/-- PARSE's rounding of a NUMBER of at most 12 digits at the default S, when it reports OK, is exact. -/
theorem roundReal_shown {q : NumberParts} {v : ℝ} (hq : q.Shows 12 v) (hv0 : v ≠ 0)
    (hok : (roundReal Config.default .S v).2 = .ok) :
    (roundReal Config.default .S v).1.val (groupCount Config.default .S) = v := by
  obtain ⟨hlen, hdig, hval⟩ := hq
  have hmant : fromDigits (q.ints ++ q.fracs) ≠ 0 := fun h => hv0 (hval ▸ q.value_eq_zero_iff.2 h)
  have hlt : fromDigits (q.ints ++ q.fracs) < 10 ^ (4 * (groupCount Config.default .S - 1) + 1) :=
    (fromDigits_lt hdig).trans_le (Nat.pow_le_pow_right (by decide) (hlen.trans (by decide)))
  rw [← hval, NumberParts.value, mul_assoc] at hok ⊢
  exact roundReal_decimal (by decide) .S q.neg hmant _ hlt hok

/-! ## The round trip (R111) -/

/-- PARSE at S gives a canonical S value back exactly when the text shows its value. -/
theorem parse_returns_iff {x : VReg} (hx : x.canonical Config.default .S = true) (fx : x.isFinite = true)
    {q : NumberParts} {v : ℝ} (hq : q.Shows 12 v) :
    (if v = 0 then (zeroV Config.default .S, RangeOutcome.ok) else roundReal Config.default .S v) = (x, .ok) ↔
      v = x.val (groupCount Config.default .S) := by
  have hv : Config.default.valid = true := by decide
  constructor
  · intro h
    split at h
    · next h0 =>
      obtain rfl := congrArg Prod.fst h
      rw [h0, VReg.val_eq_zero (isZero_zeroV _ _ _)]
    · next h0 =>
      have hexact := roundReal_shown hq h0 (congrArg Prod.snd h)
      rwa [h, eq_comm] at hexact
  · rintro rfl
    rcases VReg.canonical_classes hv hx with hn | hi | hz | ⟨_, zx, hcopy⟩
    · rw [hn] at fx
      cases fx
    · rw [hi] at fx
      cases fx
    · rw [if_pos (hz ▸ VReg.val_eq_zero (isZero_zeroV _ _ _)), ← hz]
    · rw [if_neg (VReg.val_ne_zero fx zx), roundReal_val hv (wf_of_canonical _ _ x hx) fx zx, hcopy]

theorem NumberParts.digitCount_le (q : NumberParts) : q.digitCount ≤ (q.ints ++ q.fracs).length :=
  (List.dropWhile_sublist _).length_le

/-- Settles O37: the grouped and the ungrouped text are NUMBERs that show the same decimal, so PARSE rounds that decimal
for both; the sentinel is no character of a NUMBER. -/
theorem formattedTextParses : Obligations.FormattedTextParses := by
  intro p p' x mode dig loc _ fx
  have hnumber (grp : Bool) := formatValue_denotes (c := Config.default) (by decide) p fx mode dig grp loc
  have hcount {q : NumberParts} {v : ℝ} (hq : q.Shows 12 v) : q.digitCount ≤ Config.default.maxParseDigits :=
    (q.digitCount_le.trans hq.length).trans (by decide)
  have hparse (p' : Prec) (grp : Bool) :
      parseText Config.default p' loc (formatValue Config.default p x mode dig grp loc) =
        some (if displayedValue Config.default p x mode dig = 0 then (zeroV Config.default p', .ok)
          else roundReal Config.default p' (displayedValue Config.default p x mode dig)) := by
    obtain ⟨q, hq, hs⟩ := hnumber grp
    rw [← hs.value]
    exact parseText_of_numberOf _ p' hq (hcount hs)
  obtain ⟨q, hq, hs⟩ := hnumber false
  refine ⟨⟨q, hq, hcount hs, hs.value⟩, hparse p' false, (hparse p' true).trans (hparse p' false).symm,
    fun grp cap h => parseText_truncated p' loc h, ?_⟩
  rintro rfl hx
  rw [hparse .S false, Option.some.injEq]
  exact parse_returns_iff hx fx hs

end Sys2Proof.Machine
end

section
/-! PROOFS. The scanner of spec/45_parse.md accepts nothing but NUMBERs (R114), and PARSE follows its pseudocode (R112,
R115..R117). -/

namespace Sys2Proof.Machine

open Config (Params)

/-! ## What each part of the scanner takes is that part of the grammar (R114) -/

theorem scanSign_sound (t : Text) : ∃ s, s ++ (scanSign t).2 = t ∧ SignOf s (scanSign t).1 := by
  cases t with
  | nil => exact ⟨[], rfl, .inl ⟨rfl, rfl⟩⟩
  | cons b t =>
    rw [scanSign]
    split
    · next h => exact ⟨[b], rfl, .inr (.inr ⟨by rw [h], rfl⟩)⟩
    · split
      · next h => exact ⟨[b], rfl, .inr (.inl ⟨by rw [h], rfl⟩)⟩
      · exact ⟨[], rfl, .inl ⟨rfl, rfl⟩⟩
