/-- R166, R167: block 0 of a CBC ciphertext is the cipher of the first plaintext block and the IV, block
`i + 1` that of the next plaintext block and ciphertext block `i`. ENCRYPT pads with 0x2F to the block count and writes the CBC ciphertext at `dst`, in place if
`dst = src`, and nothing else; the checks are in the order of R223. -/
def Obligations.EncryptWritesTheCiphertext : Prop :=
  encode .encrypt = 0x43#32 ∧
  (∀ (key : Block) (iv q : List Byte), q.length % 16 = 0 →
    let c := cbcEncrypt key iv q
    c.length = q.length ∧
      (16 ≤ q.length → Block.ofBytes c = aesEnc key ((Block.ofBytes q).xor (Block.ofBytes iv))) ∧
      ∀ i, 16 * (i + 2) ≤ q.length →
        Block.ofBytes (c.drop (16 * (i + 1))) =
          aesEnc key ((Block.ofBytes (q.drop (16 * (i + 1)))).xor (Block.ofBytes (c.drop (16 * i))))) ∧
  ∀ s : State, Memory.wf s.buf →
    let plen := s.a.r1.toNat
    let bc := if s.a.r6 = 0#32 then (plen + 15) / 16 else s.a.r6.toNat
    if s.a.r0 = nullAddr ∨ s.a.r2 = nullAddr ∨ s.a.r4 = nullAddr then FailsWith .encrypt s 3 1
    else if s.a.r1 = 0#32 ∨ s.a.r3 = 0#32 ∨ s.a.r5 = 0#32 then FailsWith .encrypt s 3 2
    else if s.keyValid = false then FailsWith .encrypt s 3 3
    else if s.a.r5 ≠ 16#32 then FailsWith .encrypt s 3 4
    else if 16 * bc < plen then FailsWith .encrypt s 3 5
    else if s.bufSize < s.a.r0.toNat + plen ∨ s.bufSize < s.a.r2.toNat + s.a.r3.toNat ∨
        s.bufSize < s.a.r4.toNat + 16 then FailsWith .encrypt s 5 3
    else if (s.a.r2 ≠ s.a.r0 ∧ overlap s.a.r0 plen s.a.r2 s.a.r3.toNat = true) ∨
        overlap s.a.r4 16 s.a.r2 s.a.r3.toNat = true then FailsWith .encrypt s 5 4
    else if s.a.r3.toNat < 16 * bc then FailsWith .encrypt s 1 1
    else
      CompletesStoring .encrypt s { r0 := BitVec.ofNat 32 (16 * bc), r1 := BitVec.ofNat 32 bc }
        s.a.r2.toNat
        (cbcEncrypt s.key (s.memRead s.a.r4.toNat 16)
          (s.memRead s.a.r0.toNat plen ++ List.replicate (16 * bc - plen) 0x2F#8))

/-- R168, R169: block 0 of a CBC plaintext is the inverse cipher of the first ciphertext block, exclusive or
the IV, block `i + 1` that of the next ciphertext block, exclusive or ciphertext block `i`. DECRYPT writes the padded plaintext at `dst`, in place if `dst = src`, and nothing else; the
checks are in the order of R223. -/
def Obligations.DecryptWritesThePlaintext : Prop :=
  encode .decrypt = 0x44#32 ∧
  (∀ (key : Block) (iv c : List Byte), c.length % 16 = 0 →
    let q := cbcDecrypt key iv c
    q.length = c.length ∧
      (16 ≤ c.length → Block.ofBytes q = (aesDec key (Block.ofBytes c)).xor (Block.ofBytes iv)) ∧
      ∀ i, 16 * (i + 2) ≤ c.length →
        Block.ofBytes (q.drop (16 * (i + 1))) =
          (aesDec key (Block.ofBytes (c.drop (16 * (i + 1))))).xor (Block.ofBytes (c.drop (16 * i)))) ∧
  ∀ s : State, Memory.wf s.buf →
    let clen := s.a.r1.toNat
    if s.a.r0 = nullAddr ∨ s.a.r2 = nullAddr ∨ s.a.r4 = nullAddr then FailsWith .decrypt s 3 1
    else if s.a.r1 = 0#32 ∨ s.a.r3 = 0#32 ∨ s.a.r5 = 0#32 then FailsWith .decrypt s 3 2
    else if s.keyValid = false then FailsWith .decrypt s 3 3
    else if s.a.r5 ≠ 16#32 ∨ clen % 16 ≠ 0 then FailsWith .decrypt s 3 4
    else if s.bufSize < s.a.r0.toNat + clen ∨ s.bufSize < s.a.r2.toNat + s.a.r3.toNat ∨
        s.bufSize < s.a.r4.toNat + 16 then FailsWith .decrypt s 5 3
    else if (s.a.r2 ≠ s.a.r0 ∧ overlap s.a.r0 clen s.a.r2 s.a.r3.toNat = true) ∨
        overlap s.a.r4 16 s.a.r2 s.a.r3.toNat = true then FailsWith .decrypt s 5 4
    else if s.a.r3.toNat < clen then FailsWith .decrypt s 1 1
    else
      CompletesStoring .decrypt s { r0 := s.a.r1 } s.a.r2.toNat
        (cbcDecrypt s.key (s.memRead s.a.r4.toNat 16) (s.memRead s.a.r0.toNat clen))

--- --- ---

**Exercise directions:**
Only the lines above starting at the one containing "(s.memRead s.a.r0.toNat plen" and ending at the one containing "def Obligations.DecryptWritesThePlaintext : Prop", both included, are to be returned, exactly as they read.

**Exercise output:**
          (s.memRead s.a.r0.toNat plen ++ List.replicate (16 * bc - plen) 0x2F#8))

/-- R168, R169: block 0 of a CBC plaintext is the inverse cipher of the first ciphertext block, exclusive or
the IV, block `i + 1` that of the next ciphertext block, exclusive or ciphertext block `i`. DECRYPT writes the padded plaintext at `dst`, in place if `dst = src`, and nothing else; the
checks are in the order of R223. -/
def Obligations.DecryptWritesThePlaintext : Prop :=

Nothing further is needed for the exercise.